Moses's dedication and personal strength is epitomized in an anecdote from his years in Mississippi. Late at night on August 17, 1962, several carloads of angry white segregationists armed with chains and shotguns invaded and ransacked the Greenwood, Mississippi, office of the Student Nonviolent Coordinating Committee (SNCC). Three SNCC workers inside had to climb atop the roof to escape harm. When he heard of the attack, Moses immediately drove 40 miles to the scene to survey the damage. Despite the danger involved, Moses then made up a bed in a corner of the destroyed room and went to sleep. Moses met Amzie Moore, a local activist and the head of the town's National Association for the Advancement of Colored People (NAACP) chapter.
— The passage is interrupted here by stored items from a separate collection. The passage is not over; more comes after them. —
-- ==== Sys2Proof/Machine/Load.lean ====
section
/-! DEFINITION. LOAD_IMAGE: the copy into the program slot with its line tags (R190, R294, R467) and SEC's verification
with every refusal of R187 in the order of the reason codes of R300. The trailer of the image (R537) stays with SEC until
the verification ends; the region holds every byte before it. -/

namespace Sys2Proof.Machine

/-! ### Keys and trailers (R537, R551) -/

/-- Bytes of a trailer: public key and signature. -/
def pubLen : Nat := 2592
def trailerLen : Nat := 7219

/-- The ASCII bytes of a context string. -/
def ctxBytes (c : String) : List Byte := c.toList.map (fun x => BitVec.ofNat 8 x.toNat)

/-- A public key is a maker key that may sign (R537). -/
def State.makerKey (s : State) (pub : List Byte) : Bool :=
  let d := Config.sha3 pub
  (s.fuse.rootValid && !s.fuse.rootRevoked && d == s.fuse.rootHash) ||
    (s.fuse.oemValid && !s.fuse.oemRevoked && d == s.fuse.oemHash)

/-- A public key is the installer key in force. -/
def State.installerKey (s : State) (pub : List Byte) : Bool := s.sec.keys.installer == some pub

/-- The trailer of a signed object verifies over every byte before its signature. -/
def trailerOk (ctx : String) (body trailer : List Byte) : Bool :=
  let pub := trailer.take pubLen
  trailer.length == trailerLen &&
    Config.mldsaVerify pub (ctxBytes ctx) (Config.sha3 (body ++ pub)) (trailer.drop pubLen)

/-! ### What an instruction word may hold (R209 to R214) -/

/-- Operand bits of an opcode, as ranges [hi:lo]; none where the opcode is reserved. -/
def opBits : Nat → Option (List (Nat × Nat))
  | 0x00 => some []
  | 0x01 => some [(42, 0)]
  | 0x02 => some []
  | 0x03 => some [(52, 32)]
  | 0x04 => some [(52, 31)]
  | 0x05 => some [(52, 17)]
  | 0x06 => some [(52, 17)]
  | 0x07 => some [(52, 48)]
  | 0x08 => some []
  | 0x09 => some [(52, 48), (31, 0)]
  | 0x10 => some [(52, 26)]
  | 0x11 => some [(52, 51), (49, 26)]
  | 0x12 => some [(52, 49), (45, 14)]
  | 0x13 => some [(45, 26)]
  | 0x14 => some [(50, 49), (45, 14)]
  | 0x15 => some [(52, 48), (45, 26), (5, 0)]
  | 0x16 => some [(52, 48), (45, 26), (5, 0)]
  | 0x17 => some [(52, 51), (45, 26)]
  | 0x18 => some [(52, 44)]
  | 0x20 => some [(52, 16)]
  | 0x21 => some [(52, 10)]
  | 0x22 => some [(52, 20)]
  | 0x23 => some [(52, 16)]
  | 0x24 => some [(52, 30)]
  | 0x25 => some [(48, 30), (21, 20)]
  | 0x26 => some [(52, 37)]
  | 0x27 => some [(52, 49), (45, 24)]
  | 0x28 => some [(52, 47)]
  | _ => none

/-- Reserved operand bits that are set. -/
def badBits (w : Nat) : Bool :=
  match opBits (bits w 63 58) with
  | none => false
  | some rs => (List.range 53).any (fun b => bit w b && !rs.any (fun r => r.2 ≤ b && b ≤ r.1))

/-- The opcode stands in its stream. -/
def inStream (e : Engine) (w : Nat) : Bool :=
  let op := bits w 63 58
  (opBits op).isSome && (match e with
    | .fe => op ≤ 0x18 && op ≠ 0x07 && op ≠ 0x09
    | .xe => op ≤ 0x09 || 0x20 ≤ op)

/-- Operand values that R211, R205 and R214 refuse; HOLD belongs to the XE alone. -/
def badOperands (e : Engine) (w : Nat) : Bool :=
  let op := bits w 63 58
  let q3 (hi : Nat) : Bool := bits w hi (hi - 1) == 3
  bits w 57 55 == 7 ||
    ((op == 0x10 || op == 0x11 || op == 0x12 || op == 0x17) && q3 52) ||
    ((op == 0x12 || op == 0x14) && bits w 50 49 == 3) ||
    ((op == 0x20 || op == 0x21) && (q3 52 || q3 48 || (bit w 50 && bit w 49) || (bit w 46 && bit w 45) ||
      bits w 25 16 == 0 || 6 ≤ bits w 39 37)) ||
    (op == 0x22 && (q3 48 || (bit w 46 && bit w 45) || 4 ≤ bits w 44 42)) ||
    (op == 0x23 && (0x14 < bits w 52 45 || bits w 18 17 == 3 || bits w 29 28 == 3 ||
      (bits w 52 45 == 0x0E && bits w 18 17 == 2) || (bits w 29 28 == 1 && bit w 27) ||
      (bits w 52 45 == 0x0F && 11 ≤ bits w 22 19 && bits w 22 19 ≤ 14) ||
      ((bits w 52 45 == 0x0A || bits w 52 45 == 0x0B) && bits w 18 17 == 0))) ||
    ((op == 0x24 || op == 0x27 || op == 0x28) && (q3 52 || (bit w 50 && bit w 49))) ||
    (op == 0x27 && bits w 33 24 == 0) ||
    (e == .fe && ((op == 0x03 && bits w 47 32 != 0) || (op == 0x04 && bits w 46 31 != 0) ||
      ((op == 0x05 || op == 0x06) && bits w 32 17 != 0)))

/-- Loops of a stream (R216): the first instruction that breaks the nesting, and how many levels are open at each. -/
def loopScan : List Nat → Nat → Nat → List Nat → List Nat → Option Nat × List Nat
  | [], _, _, stack, ds => (if stack.isEmpty then none else some 0, ds)
  | w :: ws, i, len, stack, ds =>
    let op := bits w 63 58
    let top := stack.headD len
    if op = 0x02 then
      if top = i then loopScan ws (i + 1) len (stack.drop 1) (ds ++ [stack.length]) else (some i, ds)
    else if top = i then (some i, ds)
    else if op = 0x01 then
      let e := i + bits w 15 0
      if stack.length = 4 ∨ bits w 15 0 < 2 ∨ len ≤ e ∨ top ≤ e then (some i, ds)
      else loopScan ws (i + 1) len (e :: stack) (ds ++ [stack.length])
    else loopScan ws (i + 1) len stack (ds ++ [stack.length])

/-! ### Refusals -/

/-- A refusal: reason code and image offset of the failing field. -/
abbrev Ref := Option (Nat × Nat)

/-- The first refusal of a list. -/
def firstRef : List Ref → Ref
  | [] => none
  | some r :: _ => some r
  | none :: l => firstRef l

/-- A refusal when a condition holds. -/
def refIf (b : Bool) (code off : Nat) : Ref := if b then some (code, off) else none

/-- Image offset of an entry of a section. -/
def State.entOff (s : State) (slot ty size i : Nat) : Nat := s.secOff slot ty + size * i

/-- Entries of a section. -/
def State.entries (s : State) (slot ty size : Nat) : List (Nat × List Byte) :=
  (List.range (s.secLen slot ty / size)).map (fun i => (i, s.secBytes slot ty (size * i) size))

/-- Bytes [lo, hi) of a structure are 0. -/
def zeroIn (b : List Byte) (lo hi : Nat) : Bool := fld b lo (hi - lo) == 0

def State.descs (s : State) (slot : Nat) : List (Nat × List Byte) :=
  (List.range (s.nDesc slot)).map (fun i => (i, s.descImg slot i))

/-- TYPE of a descriptor; 8 where there is none. -/
def State.dType (s : State) (slot h : Nat) : Nat := if h < s.nDesc slot then bits (fld (s.descImg slot h) 0 4) 2 0 else 8

/-- Words of both streams with their engine and index. -/
def State.allWords (s : State) (slot : Nat) : List (Engine × Nat × Nat) :=
  ((s.stream slot .fe).zipIdx.map (fun p => (.fe, p.2, p.1))) ++ ((s.stream slot .xe).zipIdx.map (fun p => (.xe, p.2, p.1)))
def State.wordOff (s : State) (slot : Nat) (e : Engine) (i : Nat) : Nat := s.entOff slot (streamTy e) 8 i

/-- The first instruction that a condition holds of. -/
def State.refWord (s : State) (slot code : Nat) (p : Engine → Nat → Nat → Bool) : Ref :=
  ((s.allWords slot).find? (fun x => p x.1 x.2.1 x.2.2)).map (fun x => (code, s.wordOff slot x.1 x.2.1))

/-- Sections the image must hold (R186), and the sizes its entries allow. -/
def State.needs (s : State) (slot ty : Nat) : Bool :=
  let ops := (s.allWords slot).map (fun x => (bits x.2.2 63 58, x.2.2))
  if ty ≤ 4 ∨ ty = 15 then true
  else if ty = 6 then ops.any (fun o => o.1 == 5 || o.1 == 6)
  else if ty = 7 then ops.any (fun o => o.1 == 3)
  else if ty = 9 then ops.any (fun o => o.1 == 0x21)
  else if ty = 10 then ops.any (fun o => o.1 == 0x11 || (o.1 == 0x10 && bit o.2 50))
  else if ty = 12 then (s.descs slot).any (fun d => bits (fld d.2 0 4) 2 0 == 1 && bit (fld d.2 4 4) 6)
  else false

/-- A section's LENGTH agrees with its entries (R185, R186). -/
def State.secSizeOk (s : State) (slot ty n : Nat) : Bool :=
  if ty = 1 then n == 256
  else if ty = 2 then n == 8 * s.imgN slot 12 4
  else if ty = 3 then n == 8 * s.imgN slot 16 4
  else if ty = 4 then n == 64 * s.imgN slot 10 2
  else if ty = 5 then n % 64 == 0 && n ≤ 64 * 256
  else if ty = 6 then n % 128 == 0 && n ≤ 128 * 256
  else if ty = 7 then n % 48 == 0 && n ≤ 48 * 16
  else if ty = 8 then n == 128
  else if ty = 9 then n % 16 == 0 && n ≤ 16 * 64
  else if ty = 10 then n % 16 == 0 && n ≤ 16 * 16
  else if ty = 13 then n % 1036 == 0
  else if ty = 14 then n % 2 == 0 && n ≤ 512
  else if ty = 15 then n == trailerLen
  else true

/-- HEADER (R185, R186, R187, R188). -/
def State.chkHeader (s : State) (slot len : Nat) : Ref :=
  let h (o n : Nat) : Nat := s.imgN slot o n
  let ns := h 9 1
  let sec (i : Nat) : Nat × Nat × Nat := (h (256 + 16 * i) 4, h (260 + 16 * i) 4, h (264 + 16 * i) 4)
  let secs := (List.range (min ns 16)).map sec
  let base := firstRef
    [refIf (h 0 4 != 0x3156485A) 0x11 0, refIf (h 4 2 != 1) 0x11 4, refIf (7 < h 8 1) 0x11 8,
     refIf (ns == 0 || 16 < ns) 0x11 9, refIf (h 10 2 == 0 || 4096 < h 10 2) 0x11 10,
     refIf (h 12 4 == 0 || 1048576 < h 12 4) 0x11 12, refIf (h 16 4 == 0 || 1048576 < h 16 4) 0x11 16,
     refIf (h 20 4 != len) 0x11 20]
  let table := (secs.zipIdx.find? (fun p =>
    let (ty, o, n) := p.1
    ty == 0 || 15 < ty || o % 64 != 0 || o < 256 + 16 * ns || len < o + n || !s.secSizeOk slot ty n ||
      (ty == 15 && o + n != len) ||
      secs.zipIdx.any (fun q => q.2 != p.2 && (q.1.1 == ty || meets o n q.1.2.1 q.1.2.2)))).map
        (fun p => (0x11, 256 + 16 * p.2))
  match base.or table with
  | some r => some r
  | none =>
    let retry := (s.descs slot).any (fun d => bits (fld d.2 0 4) 2 0 == 2 && bit (fld d.2 4 4) 5)
    let co := s.secOff slot 1
    let c (o n : Nat) : Nat := s.sheet slot o n
    firstRef
      ([refIf ((List.range 16).any (fun ty => ty != 0 && s.needs slot ty && (s.section? slot ty).isNone)) 0x11 256,
        refIf (bit (h 6 2) 0 != bit (c 128 4) 6) 0x11 6, refIf (bit (h 6 2) 1 != retry) 0x11 6,
        refIf (c 0 2 == 0 || 8 < c 0 2) 0x11 co, refIf (c 2 2 == 0 || 16 < c 2 2) 0x11 (co + 2),
        refIf (786432 < c 4 4) 0x11 (co + 4), refIf (c 8 1 == 0 || 16 < c 8 1) 0x11 (co + 8),
        refIf (4194304 < c 12 4) 0x11 (co + 12), refIf (64 < c 24 2) 0x11 (co + 24)] ++
       (List.range 8).map (fun m => refIf (16777216 ≤ c (96 + 4 * m) 4) 0x11 (co + 96 + 4 * m)))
Through long talks, Moore convinced Moses that the key to achieving black empowerment and addressing the intolerable inequities of Southern life was not by the more popular and direct action of sit-ins or picketing, but by the quiet and steady, behind-the-scenes work of voter registration and the consequent power of the ballot box. Moore also believed that in Mississippi such a course of action would be safer in the short run than direct public confrontation even though it was ultimately more radical in its effect.Working with Moore, Moses soon developed a plan to begin registering black Mississippians to vote. Both believed that outside help would be necessary to aid local blacks in overcoming the years of intimidation and enforced segregation.